Based on this information, the anticipated throughput from a single TCP stream can be significantly impacted by latency as shown in the table below. It shows, as latency increases, the anticipated throughput drops[3]:
| Link Bandwidth (Mbit/s) | Round Trip Time (RTT) ms | Anticipated Throughput from single TCP Stream (Mbps)[4] |
| 100 | 10 | 4.26 |
| 100 | 100 | 0.62 |
| 100 | 1000 | 0.07 |
Based on this information, the network administrator can compare anticipated throughput based on actual latency values reported by DEM. They can then compare the user connected in the United States versus the same user connected in the United Kingdom:
| Location | Link Bandwidth (Mbit/s) | Round Trip Time (RTT) ms | Anticipated Throughput from single TCP Stream (Mbps)[5] |
| United States | 1000 | 220 | 0.30 |
| United Kingdom | 100 | 45 | 1.30 |
Therefore, even though the available bandwidth in the United States was higher than the United Kingdom (1Gbps vs. 100Mbps respectively), the anticipated throughput from a single TCP stream was 4x lower due to the additional latency experienced between SASE Client and application when the end user was connected in the United States.
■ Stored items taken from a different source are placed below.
@[simp] theorem acknowledgeWrite_status (s : State) : (acknowledgeWrite s).status = s.status := rfl
@[simp] theorem acknowledgeWrite_ie (s : State) : (acknowledgeWrite s).ie = s.ie := rfl
@[simp] theorem acknowledgeWrite_cmdLast (s : State) : (acknowledgeWrite s).cmdLast = s.cmdLast := rfl
@[simp] theorem acknowledgeWrite_errcode (s : State) : (acknowledgeWrite s).errcode = s.errcode := rfl
@[simp] theorem acknowledgeWrite_errcmd (s : State) : (acknowledgeWrite s).errcmd = s.errcmd := rfl
@[simp] theorem acknowledgeWrite_klen (s : State) : (acknowledgeWrite s).klen = s.klen := rfl
@[simp] theorem acknowledgeWrite_kactlen (s : State) : (acknowledgeWrite s).kactlen = s.kactlen := rfl
@[simp] theorem acknowledgeWrite_dom (s : State) : (acknowledgeWrite s).dom = s.dom := rfl
@[simp] theorem acknowledgeWrite_blkcnt (s : State) : (acknowledgeWrite s).blkcnt = s.blkcnt := rfl
@[simp] theorem acknowledgeWrite_xin (s : State) : (acknowledgeWrite s).xin = s.xin := rfl
@[simp] theorem acknowledgeWrite_caLo (s : State) : (acknowledgeWrite s).caLo = s.caLo := rfl
@[simp] theorem acknowledgeWrite_caHi (s : State) : (acknowledgeWrite s).caHi = s.caHi := rfl
@[simp] theorem acknowledgeWrite_cbLo (s : State) : (acknowledgeWrite s).cbLo = s.cbLo := rfl
@[simp] theorem acknowledgeWrite_cbHi (s : State) : (acknowledgeWrite s).cbHi = s.cbHi := rfl
@[simp] theorem acknowledgeWrite_ccLo (s : State) : (acknowledgeWrite s).ccLo = s.ccLo := rfl
@[simp] theorem acknowledgeWrite_ccHi (s : State) : (acknowledgeWrite s).ccHi = s.ccHi := rfl
@[simp] theorem acknowledgeWrite_clshist (s : State) : (acknowledgeWrite s).clshist = s.clshist := rfl
@[simp] theorem acknowledgeWrite_kmem (s : State) : (acknowledgeWrite s).kmem = s.kmem := rfl
@[simp] theorem acknowledgeWrite_kact (s : State) : (acknowledgeWrite s).kact = s.kact := rfl
@[simp] theorem acknowledgeWrite_rem (s : State) : (acknowledgeWrite s).rem = s.rem := rfl
@[simp] theorem acknowledgeWrite_ibuf (s : State) : (acknowledgeWrite s).ibuf = s.ibuf := rfl
@[simp] theorem acknowledgeWrite_obuf (s : State) : (acknowledgeWrite s).obuf = s.obuf := rfl
@[simp] theorem acknowledgeWrite_spec (s : State) : (acknowledgeWrite s).spec = s.spec := rfl
@[simp] theorem acknowledgeWrite_acc (s : State) : (acknowledgeWrite s).acc = s.acc := rfl
@[simp] theorem acknowledgeWrite_env (s : State) : (acknowledgeWrite s).env = { s.env with busOut := some .written } := rfl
Poor throughput caused by high latency appears to be the case for this user when comparing connectivity from the United States to the United Kingdom. But why was latency higher for this application from the United States?
One reason for high latency is the company the end user is employed by is European based. As such, the SASE service they purchased is based on SSE Gateways hosted in Europe. Their company didn’t extend the service to SSE Gateways in the Americas. Therefore, when the end user travels to the United States, their client connects to the best gateway using Versa’s best gateway algorithm[6] but only between SSE Gateways based in Europe as this is the geographical coverage the company purchased.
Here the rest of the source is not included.